• Aim of the exercise
Every line below between the line holding "s) .sbc (.reg .c) rfl" and the line holding "s) .sbc .atHL rfl", inclusive, should be repeated exactly, and all other lines omitted.

(Stored data)

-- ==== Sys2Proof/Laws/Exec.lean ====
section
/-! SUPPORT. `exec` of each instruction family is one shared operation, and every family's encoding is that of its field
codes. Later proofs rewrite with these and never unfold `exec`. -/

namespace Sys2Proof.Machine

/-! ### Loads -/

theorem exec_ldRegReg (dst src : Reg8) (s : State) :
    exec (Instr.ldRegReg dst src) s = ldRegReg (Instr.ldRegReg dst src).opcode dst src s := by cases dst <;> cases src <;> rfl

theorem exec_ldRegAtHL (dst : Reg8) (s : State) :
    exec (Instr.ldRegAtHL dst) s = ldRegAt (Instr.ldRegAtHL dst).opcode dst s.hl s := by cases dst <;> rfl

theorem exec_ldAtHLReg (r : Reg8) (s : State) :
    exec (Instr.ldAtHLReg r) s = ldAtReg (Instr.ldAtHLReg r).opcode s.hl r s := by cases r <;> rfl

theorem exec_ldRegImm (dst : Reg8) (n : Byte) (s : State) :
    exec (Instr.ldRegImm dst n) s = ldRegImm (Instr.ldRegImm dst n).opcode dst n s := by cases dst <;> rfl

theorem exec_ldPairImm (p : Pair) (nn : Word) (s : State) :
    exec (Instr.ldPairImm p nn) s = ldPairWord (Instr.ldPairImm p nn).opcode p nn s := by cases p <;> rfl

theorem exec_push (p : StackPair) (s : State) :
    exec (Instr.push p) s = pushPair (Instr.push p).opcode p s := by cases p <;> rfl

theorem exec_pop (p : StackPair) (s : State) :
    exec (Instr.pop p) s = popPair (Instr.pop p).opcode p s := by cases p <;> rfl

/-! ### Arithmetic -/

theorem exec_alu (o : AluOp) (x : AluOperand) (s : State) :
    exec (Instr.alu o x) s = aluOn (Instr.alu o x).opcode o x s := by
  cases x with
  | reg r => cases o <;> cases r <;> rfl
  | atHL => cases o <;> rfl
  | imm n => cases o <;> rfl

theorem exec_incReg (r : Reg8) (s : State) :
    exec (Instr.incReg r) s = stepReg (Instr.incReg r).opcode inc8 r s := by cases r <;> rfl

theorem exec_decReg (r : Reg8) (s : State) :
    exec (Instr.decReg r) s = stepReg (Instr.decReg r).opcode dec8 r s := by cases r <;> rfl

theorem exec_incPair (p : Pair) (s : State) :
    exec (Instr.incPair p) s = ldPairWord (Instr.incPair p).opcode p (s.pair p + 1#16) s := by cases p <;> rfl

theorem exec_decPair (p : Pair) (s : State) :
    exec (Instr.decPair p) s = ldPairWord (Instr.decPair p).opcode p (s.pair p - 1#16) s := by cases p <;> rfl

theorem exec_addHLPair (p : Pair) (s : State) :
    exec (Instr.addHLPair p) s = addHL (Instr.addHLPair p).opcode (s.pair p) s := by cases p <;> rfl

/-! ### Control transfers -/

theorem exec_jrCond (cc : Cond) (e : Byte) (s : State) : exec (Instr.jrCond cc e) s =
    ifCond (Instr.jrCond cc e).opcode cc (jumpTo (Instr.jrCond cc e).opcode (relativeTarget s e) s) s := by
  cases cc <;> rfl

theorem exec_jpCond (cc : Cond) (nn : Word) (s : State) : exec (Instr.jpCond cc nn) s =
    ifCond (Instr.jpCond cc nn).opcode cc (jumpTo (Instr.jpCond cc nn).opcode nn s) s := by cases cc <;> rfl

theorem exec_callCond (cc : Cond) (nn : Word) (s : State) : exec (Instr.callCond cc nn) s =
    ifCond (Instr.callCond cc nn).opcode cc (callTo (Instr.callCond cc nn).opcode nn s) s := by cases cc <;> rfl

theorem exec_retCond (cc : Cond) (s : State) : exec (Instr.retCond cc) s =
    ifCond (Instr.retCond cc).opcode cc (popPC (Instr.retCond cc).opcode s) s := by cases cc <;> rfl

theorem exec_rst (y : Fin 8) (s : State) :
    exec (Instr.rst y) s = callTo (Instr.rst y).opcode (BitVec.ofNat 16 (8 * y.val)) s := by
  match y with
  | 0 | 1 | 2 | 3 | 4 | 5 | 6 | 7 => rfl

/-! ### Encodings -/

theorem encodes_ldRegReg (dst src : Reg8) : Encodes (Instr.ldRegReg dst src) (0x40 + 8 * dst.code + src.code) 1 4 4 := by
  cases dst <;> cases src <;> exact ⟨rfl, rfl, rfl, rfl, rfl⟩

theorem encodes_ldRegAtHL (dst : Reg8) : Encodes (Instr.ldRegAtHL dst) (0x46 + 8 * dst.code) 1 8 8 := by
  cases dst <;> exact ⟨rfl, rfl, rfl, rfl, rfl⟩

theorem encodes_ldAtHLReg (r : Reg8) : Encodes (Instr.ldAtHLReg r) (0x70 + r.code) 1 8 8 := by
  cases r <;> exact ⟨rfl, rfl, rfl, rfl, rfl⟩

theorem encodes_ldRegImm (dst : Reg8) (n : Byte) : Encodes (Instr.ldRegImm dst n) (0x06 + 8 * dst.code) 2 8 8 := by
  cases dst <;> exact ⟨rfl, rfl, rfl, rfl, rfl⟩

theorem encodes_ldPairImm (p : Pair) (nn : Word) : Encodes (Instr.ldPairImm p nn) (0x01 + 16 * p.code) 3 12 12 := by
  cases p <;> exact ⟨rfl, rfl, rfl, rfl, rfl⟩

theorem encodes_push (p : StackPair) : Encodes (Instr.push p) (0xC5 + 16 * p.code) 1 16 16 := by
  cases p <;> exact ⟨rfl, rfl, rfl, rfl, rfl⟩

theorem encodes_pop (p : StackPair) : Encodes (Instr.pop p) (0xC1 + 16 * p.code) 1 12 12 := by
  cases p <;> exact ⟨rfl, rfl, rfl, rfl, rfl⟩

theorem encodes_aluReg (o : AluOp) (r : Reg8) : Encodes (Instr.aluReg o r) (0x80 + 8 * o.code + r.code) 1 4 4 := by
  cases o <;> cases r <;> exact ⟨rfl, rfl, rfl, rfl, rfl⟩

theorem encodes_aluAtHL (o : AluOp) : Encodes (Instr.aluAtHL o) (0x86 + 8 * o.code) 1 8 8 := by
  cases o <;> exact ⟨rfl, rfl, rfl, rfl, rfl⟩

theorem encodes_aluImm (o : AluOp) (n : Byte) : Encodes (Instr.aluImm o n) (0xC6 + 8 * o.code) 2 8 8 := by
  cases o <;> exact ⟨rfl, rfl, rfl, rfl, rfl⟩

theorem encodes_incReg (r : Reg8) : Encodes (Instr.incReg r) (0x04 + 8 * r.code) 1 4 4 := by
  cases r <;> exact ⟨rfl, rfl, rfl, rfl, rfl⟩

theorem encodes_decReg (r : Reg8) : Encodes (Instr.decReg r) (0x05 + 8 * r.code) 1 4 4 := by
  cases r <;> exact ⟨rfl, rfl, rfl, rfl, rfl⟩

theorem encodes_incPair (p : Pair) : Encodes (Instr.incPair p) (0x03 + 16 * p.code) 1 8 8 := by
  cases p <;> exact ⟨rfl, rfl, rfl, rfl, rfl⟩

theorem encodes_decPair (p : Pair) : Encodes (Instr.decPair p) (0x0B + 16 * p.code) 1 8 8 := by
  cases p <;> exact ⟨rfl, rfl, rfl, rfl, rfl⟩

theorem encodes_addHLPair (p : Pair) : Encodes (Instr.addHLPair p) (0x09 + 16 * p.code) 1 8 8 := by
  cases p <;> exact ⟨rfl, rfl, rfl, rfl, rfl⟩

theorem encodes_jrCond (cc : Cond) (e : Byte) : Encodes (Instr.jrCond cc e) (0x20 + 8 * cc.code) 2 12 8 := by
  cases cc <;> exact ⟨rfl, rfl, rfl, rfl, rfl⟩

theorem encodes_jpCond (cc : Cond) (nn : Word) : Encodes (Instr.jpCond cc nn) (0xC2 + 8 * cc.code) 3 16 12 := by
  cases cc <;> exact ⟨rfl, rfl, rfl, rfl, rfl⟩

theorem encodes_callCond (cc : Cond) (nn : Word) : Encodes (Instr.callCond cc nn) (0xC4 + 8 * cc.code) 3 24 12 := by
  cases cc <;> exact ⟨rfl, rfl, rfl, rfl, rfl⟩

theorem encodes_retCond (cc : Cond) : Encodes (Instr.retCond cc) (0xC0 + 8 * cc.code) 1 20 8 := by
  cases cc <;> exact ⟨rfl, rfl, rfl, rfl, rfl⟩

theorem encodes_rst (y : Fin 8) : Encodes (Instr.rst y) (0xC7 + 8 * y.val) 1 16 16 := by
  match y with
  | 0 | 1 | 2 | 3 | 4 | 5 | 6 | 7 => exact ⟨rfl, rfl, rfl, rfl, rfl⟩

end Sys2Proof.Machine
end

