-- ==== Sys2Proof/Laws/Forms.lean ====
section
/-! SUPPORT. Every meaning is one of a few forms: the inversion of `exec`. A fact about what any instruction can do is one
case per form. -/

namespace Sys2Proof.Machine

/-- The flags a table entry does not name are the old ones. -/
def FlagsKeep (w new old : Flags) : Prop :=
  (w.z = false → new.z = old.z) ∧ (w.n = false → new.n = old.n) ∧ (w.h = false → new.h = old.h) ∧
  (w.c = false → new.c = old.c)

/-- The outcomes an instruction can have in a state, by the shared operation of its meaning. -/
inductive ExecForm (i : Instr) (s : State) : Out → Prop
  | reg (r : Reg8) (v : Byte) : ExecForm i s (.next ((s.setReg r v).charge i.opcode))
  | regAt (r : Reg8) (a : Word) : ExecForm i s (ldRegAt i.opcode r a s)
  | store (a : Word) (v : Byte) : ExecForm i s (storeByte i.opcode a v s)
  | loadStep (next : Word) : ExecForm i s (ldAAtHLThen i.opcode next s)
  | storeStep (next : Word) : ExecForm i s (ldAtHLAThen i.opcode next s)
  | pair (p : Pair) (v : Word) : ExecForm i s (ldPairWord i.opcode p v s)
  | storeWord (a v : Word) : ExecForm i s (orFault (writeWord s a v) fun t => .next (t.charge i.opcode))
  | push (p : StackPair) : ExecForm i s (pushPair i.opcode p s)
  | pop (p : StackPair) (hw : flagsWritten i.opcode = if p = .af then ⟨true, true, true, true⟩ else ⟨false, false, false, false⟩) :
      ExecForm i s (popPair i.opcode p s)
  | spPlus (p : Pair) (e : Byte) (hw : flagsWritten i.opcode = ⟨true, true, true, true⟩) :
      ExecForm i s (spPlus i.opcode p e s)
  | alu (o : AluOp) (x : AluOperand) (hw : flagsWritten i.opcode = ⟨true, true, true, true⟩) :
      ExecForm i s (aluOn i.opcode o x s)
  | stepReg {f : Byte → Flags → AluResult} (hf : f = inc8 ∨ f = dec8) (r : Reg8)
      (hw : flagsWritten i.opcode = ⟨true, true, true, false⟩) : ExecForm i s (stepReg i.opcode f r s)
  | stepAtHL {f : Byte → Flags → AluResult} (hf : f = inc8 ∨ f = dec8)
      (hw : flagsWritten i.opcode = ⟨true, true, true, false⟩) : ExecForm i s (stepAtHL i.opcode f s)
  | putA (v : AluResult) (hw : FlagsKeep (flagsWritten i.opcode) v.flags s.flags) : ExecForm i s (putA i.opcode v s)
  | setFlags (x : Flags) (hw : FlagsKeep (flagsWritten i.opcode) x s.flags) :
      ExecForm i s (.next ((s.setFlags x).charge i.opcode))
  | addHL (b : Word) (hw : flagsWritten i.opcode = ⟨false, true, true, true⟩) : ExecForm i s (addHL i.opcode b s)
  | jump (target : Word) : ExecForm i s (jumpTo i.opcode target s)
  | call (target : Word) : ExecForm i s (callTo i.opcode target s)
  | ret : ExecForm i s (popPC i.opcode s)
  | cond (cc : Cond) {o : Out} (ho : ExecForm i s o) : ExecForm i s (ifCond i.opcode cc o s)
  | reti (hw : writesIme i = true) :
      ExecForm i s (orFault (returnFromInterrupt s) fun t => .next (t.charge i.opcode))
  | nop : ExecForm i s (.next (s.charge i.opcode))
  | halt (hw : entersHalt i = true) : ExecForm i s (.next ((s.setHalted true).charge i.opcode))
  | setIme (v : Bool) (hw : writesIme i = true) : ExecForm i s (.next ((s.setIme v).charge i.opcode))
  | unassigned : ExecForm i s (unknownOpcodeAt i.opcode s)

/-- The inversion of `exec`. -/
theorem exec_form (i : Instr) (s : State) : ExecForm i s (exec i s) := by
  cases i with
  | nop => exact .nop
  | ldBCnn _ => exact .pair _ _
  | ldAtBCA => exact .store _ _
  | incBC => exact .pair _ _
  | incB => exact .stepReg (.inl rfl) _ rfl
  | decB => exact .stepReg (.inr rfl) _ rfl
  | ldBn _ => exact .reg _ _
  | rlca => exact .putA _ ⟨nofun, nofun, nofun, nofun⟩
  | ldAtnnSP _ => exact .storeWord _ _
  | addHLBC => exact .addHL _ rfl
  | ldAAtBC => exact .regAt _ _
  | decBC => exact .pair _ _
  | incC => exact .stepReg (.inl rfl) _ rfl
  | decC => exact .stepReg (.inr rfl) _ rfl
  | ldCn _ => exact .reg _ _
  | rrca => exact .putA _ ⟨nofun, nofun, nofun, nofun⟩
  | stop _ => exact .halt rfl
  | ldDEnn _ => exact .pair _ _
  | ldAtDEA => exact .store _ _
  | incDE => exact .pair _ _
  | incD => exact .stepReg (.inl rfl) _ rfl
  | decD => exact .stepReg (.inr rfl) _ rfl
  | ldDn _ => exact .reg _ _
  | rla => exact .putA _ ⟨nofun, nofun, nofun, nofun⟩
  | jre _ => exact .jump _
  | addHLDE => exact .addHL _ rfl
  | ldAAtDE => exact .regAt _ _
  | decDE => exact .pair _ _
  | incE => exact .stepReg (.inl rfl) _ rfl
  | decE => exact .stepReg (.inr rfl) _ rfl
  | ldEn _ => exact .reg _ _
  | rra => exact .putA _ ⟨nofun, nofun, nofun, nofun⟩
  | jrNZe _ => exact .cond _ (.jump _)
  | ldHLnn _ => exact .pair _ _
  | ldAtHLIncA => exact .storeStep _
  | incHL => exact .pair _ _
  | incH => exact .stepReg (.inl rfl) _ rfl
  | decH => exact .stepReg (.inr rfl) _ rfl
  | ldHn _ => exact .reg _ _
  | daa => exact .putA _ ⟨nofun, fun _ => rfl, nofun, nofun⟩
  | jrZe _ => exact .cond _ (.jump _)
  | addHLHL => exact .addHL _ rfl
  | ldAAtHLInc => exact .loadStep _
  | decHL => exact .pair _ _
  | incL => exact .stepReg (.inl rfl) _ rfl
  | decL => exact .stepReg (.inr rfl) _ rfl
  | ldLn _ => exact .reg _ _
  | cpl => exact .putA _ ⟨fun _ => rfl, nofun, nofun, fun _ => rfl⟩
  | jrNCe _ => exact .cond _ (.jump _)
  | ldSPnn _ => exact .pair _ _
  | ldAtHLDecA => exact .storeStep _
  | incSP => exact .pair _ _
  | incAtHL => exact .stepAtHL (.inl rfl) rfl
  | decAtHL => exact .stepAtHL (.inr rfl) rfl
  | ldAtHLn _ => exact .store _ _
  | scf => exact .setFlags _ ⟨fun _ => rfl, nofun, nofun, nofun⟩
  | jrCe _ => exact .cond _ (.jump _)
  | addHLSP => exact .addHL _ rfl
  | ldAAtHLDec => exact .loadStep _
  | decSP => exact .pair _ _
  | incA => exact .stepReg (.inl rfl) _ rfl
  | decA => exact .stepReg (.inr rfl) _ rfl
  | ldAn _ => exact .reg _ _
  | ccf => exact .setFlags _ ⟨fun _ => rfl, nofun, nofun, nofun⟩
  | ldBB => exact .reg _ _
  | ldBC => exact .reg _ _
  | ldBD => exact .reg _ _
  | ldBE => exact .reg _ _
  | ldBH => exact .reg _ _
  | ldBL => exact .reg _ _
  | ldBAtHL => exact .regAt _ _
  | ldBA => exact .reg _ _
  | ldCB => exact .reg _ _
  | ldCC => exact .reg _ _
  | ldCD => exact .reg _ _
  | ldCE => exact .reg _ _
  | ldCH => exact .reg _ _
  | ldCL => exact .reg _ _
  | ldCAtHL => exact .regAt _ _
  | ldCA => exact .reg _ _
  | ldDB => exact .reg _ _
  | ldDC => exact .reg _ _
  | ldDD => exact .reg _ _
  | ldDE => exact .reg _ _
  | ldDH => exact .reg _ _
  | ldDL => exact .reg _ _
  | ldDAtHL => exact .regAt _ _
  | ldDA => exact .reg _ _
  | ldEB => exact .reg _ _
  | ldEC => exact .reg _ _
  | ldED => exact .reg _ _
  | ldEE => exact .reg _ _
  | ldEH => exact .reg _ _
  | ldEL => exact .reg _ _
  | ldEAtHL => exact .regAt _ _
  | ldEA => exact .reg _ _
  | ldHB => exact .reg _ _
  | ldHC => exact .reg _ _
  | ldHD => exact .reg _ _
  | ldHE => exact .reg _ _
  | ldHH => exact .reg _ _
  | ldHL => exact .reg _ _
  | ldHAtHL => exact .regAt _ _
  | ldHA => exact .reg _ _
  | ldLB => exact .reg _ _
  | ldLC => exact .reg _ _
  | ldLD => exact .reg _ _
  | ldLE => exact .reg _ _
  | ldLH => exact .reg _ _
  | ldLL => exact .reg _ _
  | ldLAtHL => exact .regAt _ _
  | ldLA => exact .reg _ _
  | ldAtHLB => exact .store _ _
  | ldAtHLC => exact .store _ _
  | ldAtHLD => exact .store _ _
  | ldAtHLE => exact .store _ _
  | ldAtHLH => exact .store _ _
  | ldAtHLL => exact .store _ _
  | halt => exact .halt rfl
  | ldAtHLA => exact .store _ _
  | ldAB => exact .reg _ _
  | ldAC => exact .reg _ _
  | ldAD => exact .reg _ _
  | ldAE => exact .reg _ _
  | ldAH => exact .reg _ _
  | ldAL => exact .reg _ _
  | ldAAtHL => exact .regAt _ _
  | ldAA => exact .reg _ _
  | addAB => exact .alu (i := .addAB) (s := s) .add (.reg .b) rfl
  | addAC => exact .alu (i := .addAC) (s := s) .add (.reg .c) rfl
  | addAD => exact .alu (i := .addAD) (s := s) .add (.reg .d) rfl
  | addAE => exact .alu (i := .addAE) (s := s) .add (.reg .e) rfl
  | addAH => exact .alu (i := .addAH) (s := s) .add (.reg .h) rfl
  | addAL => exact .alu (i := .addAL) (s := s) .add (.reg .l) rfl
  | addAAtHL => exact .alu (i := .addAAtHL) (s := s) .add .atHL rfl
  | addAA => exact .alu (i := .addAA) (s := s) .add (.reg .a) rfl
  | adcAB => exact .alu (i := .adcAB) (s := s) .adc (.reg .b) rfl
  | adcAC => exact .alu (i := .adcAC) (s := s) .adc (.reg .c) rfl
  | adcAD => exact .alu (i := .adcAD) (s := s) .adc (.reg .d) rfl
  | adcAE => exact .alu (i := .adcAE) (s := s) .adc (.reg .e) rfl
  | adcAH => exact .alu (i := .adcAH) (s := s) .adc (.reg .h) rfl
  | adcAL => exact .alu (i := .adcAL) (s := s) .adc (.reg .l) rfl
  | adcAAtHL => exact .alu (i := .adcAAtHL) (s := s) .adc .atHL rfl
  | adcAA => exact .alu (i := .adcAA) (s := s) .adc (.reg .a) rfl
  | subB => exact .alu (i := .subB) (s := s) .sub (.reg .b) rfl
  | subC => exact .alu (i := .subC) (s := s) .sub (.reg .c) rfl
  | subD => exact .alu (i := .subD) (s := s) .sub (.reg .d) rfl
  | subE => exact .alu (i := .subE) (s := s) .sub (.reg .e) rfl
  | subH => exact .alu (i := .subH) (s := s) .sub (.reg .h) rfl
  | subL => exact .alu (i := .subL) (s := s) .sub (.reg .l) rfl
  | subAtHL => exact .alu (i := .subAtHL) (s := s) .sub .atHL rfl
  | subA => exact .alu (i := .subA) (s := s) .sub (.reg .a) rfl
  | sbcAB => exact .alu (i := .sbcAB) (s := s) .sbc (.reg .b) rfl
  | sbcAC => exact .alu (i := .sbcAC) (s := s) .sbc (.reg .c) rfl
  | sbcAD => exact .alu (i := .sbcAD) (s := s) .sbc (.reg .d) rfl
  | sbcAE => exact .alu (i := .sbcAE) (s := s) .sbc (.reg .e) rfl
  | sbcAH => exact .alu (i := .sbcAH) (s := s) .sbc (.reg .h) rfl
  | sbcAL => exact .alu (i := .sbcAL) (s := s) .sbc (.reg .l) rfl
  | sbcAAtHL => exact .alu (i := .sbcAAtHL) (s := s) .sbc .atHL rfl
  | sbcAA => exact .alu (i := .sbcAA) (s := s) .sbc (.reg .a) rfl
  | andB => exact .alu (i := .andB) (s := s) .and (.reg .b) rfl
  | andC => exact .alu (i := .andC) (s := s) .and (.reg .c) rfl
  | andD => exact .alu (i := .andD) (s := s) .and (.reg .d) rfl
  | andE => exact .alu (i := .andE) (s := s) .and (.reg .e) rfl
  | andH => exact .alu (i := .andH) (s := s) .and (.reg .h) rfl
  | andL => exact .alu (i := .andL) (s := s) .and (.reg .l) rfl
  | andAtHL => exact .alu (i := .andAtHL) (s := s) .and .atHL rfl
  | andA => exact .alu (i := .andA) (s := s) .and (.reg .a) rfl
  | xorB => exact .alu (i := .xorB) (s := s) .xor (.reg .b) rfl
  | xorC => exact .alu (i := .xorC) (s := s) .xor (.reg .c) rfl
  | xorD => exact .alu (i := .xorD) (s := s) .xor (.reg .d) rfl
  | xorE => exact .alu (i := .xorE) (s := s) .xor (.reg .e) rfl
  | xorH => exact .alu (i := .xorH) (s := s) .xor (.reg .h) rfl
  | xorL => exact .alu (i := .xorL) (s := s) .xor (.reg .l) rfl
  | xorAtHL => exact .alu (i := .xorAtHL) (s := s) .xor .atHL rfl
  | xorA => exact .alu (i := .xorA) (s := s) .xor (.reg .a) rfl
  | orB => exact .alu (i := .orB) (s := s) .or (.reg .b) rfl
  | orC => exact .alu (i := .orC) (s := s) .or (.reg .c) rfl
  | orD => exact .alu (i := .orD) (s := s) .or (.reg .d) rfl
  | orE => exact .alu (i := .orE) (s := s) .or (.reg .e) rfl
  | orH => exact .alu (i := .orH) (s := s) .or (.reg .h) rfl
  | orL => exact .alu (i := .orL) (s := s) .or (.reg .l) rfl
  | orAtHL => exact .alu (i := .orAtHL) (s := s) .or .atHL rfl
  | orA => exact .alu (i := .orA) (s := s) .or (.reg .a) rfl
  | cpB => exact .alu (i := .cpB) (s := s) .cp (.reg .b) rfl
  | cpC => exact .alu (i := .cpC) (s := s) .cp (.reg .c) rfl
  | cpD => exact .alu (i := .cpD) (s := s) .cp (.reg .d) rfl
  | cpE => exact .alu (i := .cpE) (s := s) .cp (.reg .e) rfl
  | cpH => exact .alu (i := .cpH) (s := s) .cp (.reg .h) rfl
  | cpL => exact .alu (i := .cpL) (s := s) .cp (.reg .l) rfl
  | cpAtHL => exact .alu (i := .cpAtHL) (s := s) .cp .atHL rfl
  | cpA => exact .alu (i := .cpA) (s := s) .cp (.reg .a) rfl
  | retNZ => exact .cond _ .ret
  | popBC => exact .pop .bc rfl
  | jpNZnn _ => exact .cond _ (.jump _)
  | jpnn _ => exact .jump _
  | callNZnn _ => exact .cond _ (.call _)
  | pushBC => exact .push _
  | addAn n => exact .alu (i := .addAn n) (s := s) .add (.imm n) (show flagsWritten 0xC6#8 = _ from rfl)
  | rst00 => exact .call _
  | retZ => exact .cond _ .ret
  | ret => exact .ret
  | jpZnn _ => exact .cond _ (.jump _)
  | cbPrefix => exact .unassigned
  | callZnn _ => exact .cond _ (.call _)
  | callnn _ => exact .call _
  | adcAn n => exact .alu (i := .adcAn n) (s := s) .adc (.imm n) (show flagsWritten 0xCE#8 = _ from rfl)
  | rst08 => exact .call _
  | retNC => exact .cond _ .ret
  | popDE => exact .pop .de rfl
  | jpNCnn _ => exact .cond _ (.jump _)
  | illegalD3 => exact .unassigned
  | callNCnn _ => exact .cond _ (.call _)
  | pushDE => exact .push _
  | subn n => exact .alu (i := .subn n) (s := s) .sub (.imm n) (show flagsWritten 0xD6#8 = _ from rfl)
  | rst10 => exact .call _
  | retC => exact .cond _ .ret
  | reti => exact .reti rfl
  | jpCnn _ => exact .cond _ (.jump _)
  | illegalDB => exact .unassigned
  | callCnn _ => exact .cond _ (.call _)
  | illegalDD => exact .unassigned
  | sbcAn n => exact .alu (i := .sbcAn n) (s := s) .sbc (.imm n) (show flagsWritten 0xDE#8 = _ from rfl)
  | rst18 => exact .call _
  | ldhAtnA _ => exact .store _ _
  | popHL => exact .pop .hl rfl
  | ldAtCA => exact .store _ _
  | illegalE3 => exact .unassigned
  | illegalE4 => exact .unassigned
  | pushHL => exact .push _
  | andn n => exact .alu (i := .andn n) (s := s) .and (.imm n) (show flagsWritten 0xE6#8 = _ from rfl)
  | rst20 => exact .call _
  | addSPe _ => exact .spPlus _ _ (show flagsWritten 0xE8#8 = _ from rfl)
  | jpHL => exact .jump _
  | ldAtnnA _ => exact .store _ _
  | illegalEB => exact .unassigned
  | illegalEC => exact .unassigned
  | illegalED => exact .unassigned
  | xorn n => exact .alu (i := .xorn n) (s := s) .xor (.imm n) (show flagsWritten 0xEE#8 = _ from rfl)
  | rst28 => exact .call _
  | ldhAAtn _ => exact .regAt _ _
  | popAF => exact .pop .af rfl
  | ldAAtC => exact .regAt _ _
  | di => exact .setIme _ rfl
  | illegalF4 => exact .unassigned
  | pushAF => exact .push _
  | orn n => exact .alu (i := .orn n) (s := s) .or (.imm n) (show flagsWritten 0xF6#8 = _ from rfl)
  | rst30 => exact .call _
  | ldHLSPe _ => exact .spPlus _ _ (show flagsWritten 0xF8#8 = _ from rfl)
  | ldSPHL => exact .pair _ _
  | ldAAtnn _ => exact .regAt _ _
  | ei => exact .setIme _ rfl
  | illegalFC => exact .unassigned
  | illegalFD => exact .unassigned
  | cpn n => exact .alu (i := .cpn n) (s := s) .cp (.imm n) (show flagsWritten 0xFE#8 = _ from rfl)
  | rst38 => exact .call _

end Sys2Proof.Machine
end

• Answer to the exercise
  | sbcAC => exact .alu (i := .sbcAC) (s := s) .sbc (.reg .c) rfl
  | sbcAD => exact .alu (i := .sbcAD) (s := s) .sbc (.reg .d) rfl
  | sbcAE => exact .alu (i := .sbcAE) (s := s) .sbc (.reg .e) rfl
  | sbcAH => exact .alu (i := .sbcAH) (s := s) .sbc (.reg .h) rfl
  | sbcAL => exact .alu (i := .sbcAL) (s := s) .sbc (.reg .l) rfl
  | sbcAAtHL => exact .alu (i := .sbcAAtHL) (s := s) .sbc .atHL rfl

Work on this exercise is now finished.